Aber vorher musste er Ruppert noch die geliehene Pistole zurückbringen.

Auf das Klingeln hin öffnete Ruppert Edelig selbst die Tür und bat ihn herein. Wie immer war sein Genius Intimus weit und breit nirgends zu sehen. Langsam fragte sich Victor, ob Ruppert überhaupt einen hatte.

„Du siehst müde aus. Hattest du ne lange Nacht?“, brachte Ruppert seine Beobachtung ganz unverblümt auf den Punkt.

„Ich hasse Rotkappen. Ich hasse das St. Dunstan-in-the-East. Ich hasse London“, warf der Vize ihm wehleidig an den Kopf.
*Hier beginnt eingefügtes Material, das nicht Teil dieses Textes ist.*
-- ==== Sys2Proof/Machine/ScalarMem.lean ====
section
/-! DEFINITION. Scalar loads and stores, full/empty words, remote fills and active messages (R251 to R258). -/

namespace Sys2Proof.Machine

/-! ### Scalar loads and stores (R251 to R253) -/

/-- The index of a scalar memory operand: the register, or 0 for 0xFF. -/
def xreg (x : Option Nat) : Nat := x.getD 0
/-- The address of an access through a pointer, with the checks of R117; TVAL is the virtual address (R389). -/
def State.ptrRef (s : State) (k : Nat) (p : BitVec 128) (d : Int) (n perm : Nat) (acc : Acc) (kind : Nat) : Res (Ref × State) :=
  match s.refOf k p d n perm acc 0 with
  | .ok r => .ok r
  | .error (c, s') =>
    let code := c % 256
    let va := intW (pCur p + d)
    if causeRank code = 2 then .error (.trapWith s' ⟨code, some va, some 1, natW (c / 256)⟩) else .error (.trap ⟨code, some va, none, natW kind⟩)
/-- The address of the local-store form (R251): sP is a natural number, TVAL the offset. -/
def lsPlace (b : W64) (off : BitVec 16) (n : Nat) : Res Ref := do
  let a ← lsAddr ((b.toNat : Int) + off.toInt) n n
  pure ⟨0, true, a, a, false⟩
/-- A scalar read of a checked place: the local store, the home, or the CDC (R252). -/
def State.scalarRead (s : State) (k n : Nat) (poll : Bool) (r : Ref) : Res (Nat × State) := do
  let c := coreOf k
  if r.ls then
    let v ← s.lsLoad k r.addr n
    pure (v, s)
  else
    let blk := blkOf r.addr
    if !r.direct && !poll && s.reach (dieOfCore c) r.addr && !s.cdcOk c blk false then parkOn (.cdc blk false)
    else
      let (st, v, s1) := if r.direct then s.uread (s.partOf (clOfCore c)) (dieOfCore c) r.addr n
        else if poll then s.cread (s.partOf (clOfCore c)) (dieOfCore c) r.addr n
        else let (st, s1) := (s.touchLine r.addr).readChk (s.partOf (clOfCore c)) (dieOfCore c) r.addr n; (st, s1.rdN r.addr n, s1)
      okData st r.addr r.va s1
      pure (v, s1)
/-- A scalar write of a checked place: a block of the CDC is written when it holds all 512 tokens; a hothouse line of another die is written at that
die, with the store's completion awaited (R170). -/
def State.scalarWrite (s : State) (k n : Nat) (r : Ref) (v : Nat) : Res State :=
  let c := coreOf k
  if r.ls then .ok (s.lsWrite c r.addr n v)
  else
    let blk := blkOf r.addr
    let part := s.partOf (clOfCore c)
    if r.direct then .ok (s.uwrite part (dieOfCore c) r.addr n v)
    else if isHot r.addr && s.homeOf r.addr != dieOfCore c && s.reach (dieOfCore c) r.addr then
      let m : Coh := ⟨s.nextMsg, .wrhh, s.homeOf r.addr, k, blk, (s.slot k).gen, n, false, false, BitVec.ofNat 1024 (v * 256 ^ (r.addr % 128)),
        BitVec.ofNat 128 ((2 ^ n - 1) * 2 ^ (r.addr % 128))⟩
      .error (.parkWith { s with coh := s.coh ++ [m], nextMsg := s.nextMsg + 1 } (.wrack s.nextMsg))
    else if s.reach (dieOfCore c) r.addr && !s.cdcOk c blk true then parkOn (.cdc blk true)
    else .ok ((s.commit part (dieOfCore c) r.addr n v).modCore c (fun y =>
      { y with cdc := if mhas y.cdc blk then mput y.cdc blk { mget noTok y.cdc blk with dirty := true } else y.cdc }))
/-- A scalar load: the value extended by SGN, and a demotion point with POLL (R49, R253). -/
def loadI (i : Instr) (o : Load) (place : Nat → State → Res (Ref × State)) (s : State) : Host.Outcome State Fault Refusal :=
  strandWith i 0 [o.d] [] allLanes false (fun k s => do
    let (r, s1) ← place k s
    let (v, s2) ← s1.scalarRead k (szN o.sz) o.poll r
    let s3 ← wrSc k o.d (natW (widen o.sgn (szN o.sz) 64 v)) s2
    pure (s3.finish k o.poll)) s
/-- A scalar store of the low bytes of sD. DESIGN CHOICE: the index is read before the data, which matters when both pop `in` (R67, log entry 90). -/
def storeI (i : Instr) (o : Store) (place : Nat → State → Res (Ref × State)) (s : State) : Host.Outcome State Fault Refusal :=
  scalarI i [] (fun k s => do
    let (r, s1) ← place k s
    let (v, s2) ← rdSc k 1 o.d s1
    s2.scalarWrite k (szN o.sz) r (v.toNat % 256 ^ szN o.sz)) s
def execLd (o : Load) (s : State) : Host.Outcome State Fault Refusal :=
  loadI (.ld o) o (fun k s => do
    let (x, s1) ← rdSc k 1 (xreg o.x) s
    s1.ptrRef k ((s.slot k).preg o.p) (x.toInt + o.off.toInt) (szN o.sz) 1 (accR (s.slot k).priv) 0) s
def execSt (o : Store) (s : State) : Host.Outcome State Fault Refusal :=
  storeI (.st o) o (fun k s => do
    let (x, s1) ← rdSc k 1 (xreg o.x) s
    s1.ptrRef k ((s.slot k).preg o.p) (x.toInt + o.off.toInt) (szN o.sz) 2 (accW (s.slot k).priv) 1) s
def execLds (o : Load) (s : State) : Host.Outcome State Fault Refusal :=
  loadI (.lds o) o (fun k s => do
    let (b, s1) ← rdSc k 1 o.p s
    let r ← lsPlace b o.off (szN o.sz)
    pure (r, s1)) s
def execSts (o : Store) (s : State) : Host.Outcome State Fault Refusal :=
  storeI (.sts o) o (fun k s => do
    let (b, s1) ← rdSc k 1 o.p s
    let r ← lsPlace b o.off (szN o.sz)
    pure (r, s1)) s

/-! ### Full/empty words and registers (R254, R255) -/

/-- The offset of a full/empty word: the local-store form, or a pointer with SP 1. -/
def fePlace (o : FE) (perm k : Nat) (s : State) : Res (Nat × State) := do
  if o.ls then
    let (b, s1) ← rdSc k 1 o.p s
    let r ← lsPlace b o.off 8
    pure (r.addr, s1)
  else
    let (x, s1) ← rdSc k 1 (xreg o.x) s
    let p := (s.slot k).preg o.p
    let d := x.toInt + o.off.toInt
    ensureV (pSP p) 0x04 (intW (pCur p + d))
    let (r, s2) ← s1.ptrRef k p d 8 perm (accR 0) 0
    pure (r.addr, s2)
/-- `ldf`, served in the order in which readers came to wait (R254), and `ldff`. The acquire of a value that a remote write placed there is made where the
write arrives (R149, R255). -/
def feLoad (i : Instr) (o : FE) (consume : Bool) (s : State) : Host.Outcome State Fault Refusal :=
  scalarI i [o.d] (fun k s => do
    let (a, s1) ← fePlace o (if consume then 3 else 1) k s
    if consume && !s1.awaitMet k (.lsTake (a / 8)) then parkOn (.lsTake (a / 8))
    let v ← s1.lsLoad k a 8
    wrSc k o.d (natW v) (if consume then s1.setEmpty (coreOf k) (a / 8) true else s1)) s
def execLdf (o : FE) (s : State) : Host.Outcome State Fault Refusal := feLoad (.ldf o) o true s
def execLdff (o : FE) (s : State) : Host.Outcome State Fault Refusal := feLoad (.ldff o) o false s
def execStf (o : FE) (s : State) : Host.Outcome State Fault Refusal :=
  scalarI (.stf o) [] (fun k s => do
    let (a, s1) ← fePlace o 2 k s
    let (v, s2) ← rdSc k 1 o.d s1
    if s2.awaitMet k (.lsEmpty (a / 8)) then pure (s2.lsWrite (coreOf k) a 8 v.toNat) else parkOn (.lsEmpty (a / 8))) s
def execSte (o : FE) (s : State) : Host.Outcome State Fault Refusal :=
  scalarI (.ste o) [] (fun k s => do
    let (a, s1) ← fePlace o 2 k s
    pure (s1.setEmpty (coreOf k) (a / 8) true)) s
def execSteScalar (d : Nat) (s : State) : Host.Outcome State Fault Refusal :=
  scalarI (.steScalar d) [] (fun k s => .ok (s.modSlot k (fun x => x.setSReg d { x.sreg d with full := false }))) s
/-- `ste vD`: empty in the lanes of m0. -/
def execSteVector (d : Nat) (s : State) : Host.Outcome State Fault Refusal :=
  strandWith (.steVector d) 0 [] [d] allLanes true (fun k s =>
    .ok (s.modSlot k (fun x => (lanesOf (x.exec allLanes)).foldl (fun y l => y.setVReg d l { y.vreg d l with full := false }) x))) s

/-! ### Remote fills and active messages (R256 to R258) -/

/-- The generation of the strand of a rank: of a strand that has halted none, of one that has not started the one it will have (R256, R335). -/
def State.rankGen (s : State) (g : Gang) (r : Nat) : Nat :=
  let x := s.slot (g.slotAt r)
  if !g.live.contains r then 0
  else match x.held with
    | some (_, n) => n
    | none => if x.job = .gang g.id r then x.gen else x.gen + 1
/-- Sends a remote write, a release at the common scope (R149), and parks its sender until the answer. -/
def State.sendPark (s : State) (k : Nat) (n : Net) (peer what : Nat) : Res State :=
  let (s1, id) := (s.relTo k n.core).sendNet n
  .error (.parkWith (s1.modSlot k (fun x => { x with remote := some ⟨id, none⟩ })) (.remote id false peer what))
/-- A rank operand: bits [63:16] zero and below a bound, or "message refused". -/
def rankOk (v : W64) (bound : Nat) : Bool := decide (v.toNat < 65536) && decide (v.toNat < bound)
/-- `rput`; DESIGN CHOICE: sR is read before sS (R67, log entry 90). -/
def execRput (o : RPut) (s : State) : Host.Outcome State Fault Refusal :=
  scalarI (.rput o) [] (fun k s => do
    let (vs, s1) ← rdScs k 1 [o.r, o.s] s
    let r := lrw vs 0
    match s.myGang k with
    | none => raiseV 0x1B r
    | some g =>
      ensureV (rankOk r g.nStrands) 0x1B r
      let t := g.slotAt r.toNat
      s1.sendPark k ⟨0, .rput, srcOfSlot k, coreOf t, slotNo t, s.rankGen g r.toNat, o.n, lrw vs 1, 0, (s.slot k).rank, true, false, false, false, false, 0⟩ (srcOfCore (coreOf t)) o.n) s
/-- `sputfe`; DESIGN CHOICE: sR is read before sX, and sX before sS (R67, log entry 90). -/
def execSputfe (o : SPutFE) (s : State) : Host.Outcome State Fault Refusal :=
  scalarI (.sputfe o) [] (fun k s => do
    let (vs, s1) ← rdScs k 1 [o.r, xreg o.x, o.s] s
    let r := lrw vs 0
    match s.myGang k with
    | none => raiseV 0x1B r
    | some g =>
      ensureV (rankOk r (g.rows * g.cols)) 0x1B r
      let a ← lsAddr (((lrw vs 1).toNat : Int) + o.off.toInt) 8 8
      let c := g.coreAt r.toNat
      s1.sendPark k ⟨0, .sputfe, srcOfSlot k, c, 0, 0, a, lrw vs 2, 0, (s.slot k).rank, true, false, false, false, false, 0⟩ (srcOfCore c) a) s
def execAmsg (o : R3) (s : State) : Host.Outcome State Fault Refusal :=
  scalarI (.amsg o) [] (fun k s => do
    let (vs, s1) ← rdScs k 1 [o.d, o.a, o.b] s
    let a := lrw vs 0
    match s.myGang k with
    | none => raiseV 0x1B a
    | some g =>
      ensureV (decide (wf a 0 16 < g.rows * g.cols) && g.msg && wf a 40 24 == 0) 0x1B a
      let c := g.coreAt (wf a 0 16)
      s1.sendPark k ⟨0, .amsg, srcOfSlot k, c, 15, g.id, wf a 16 24, lrw vs 1, lrw vs 2, (s.slot k).rank, true, false, false, false, false, 0⟩ (srcOfCore c) (wf a 16 24)) s

end Sys2Proof.Machine
end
Ruppert lachte leise, nahm die Pistole und zog sofort das Magazin heraus, um den Füllstand zu prüfen. „Da fehlt eine.“

„Ja“, gab Victor bedauernd zu.

„Muss ich mit Ärger rechnen?“

„Ich hab einen Zeugen erschossen. Aber das Opfer ist vom Angesicht der Erde verschwunden. Das wird keiner mehr finden, weder tot noch lebendig. ... Also, nein, kein Ärger zu erwarten.“

Ruppert schob das Magazin wieder in den Schacht. „slawa bogu“ [Gott sei Dank], meinte er dabei.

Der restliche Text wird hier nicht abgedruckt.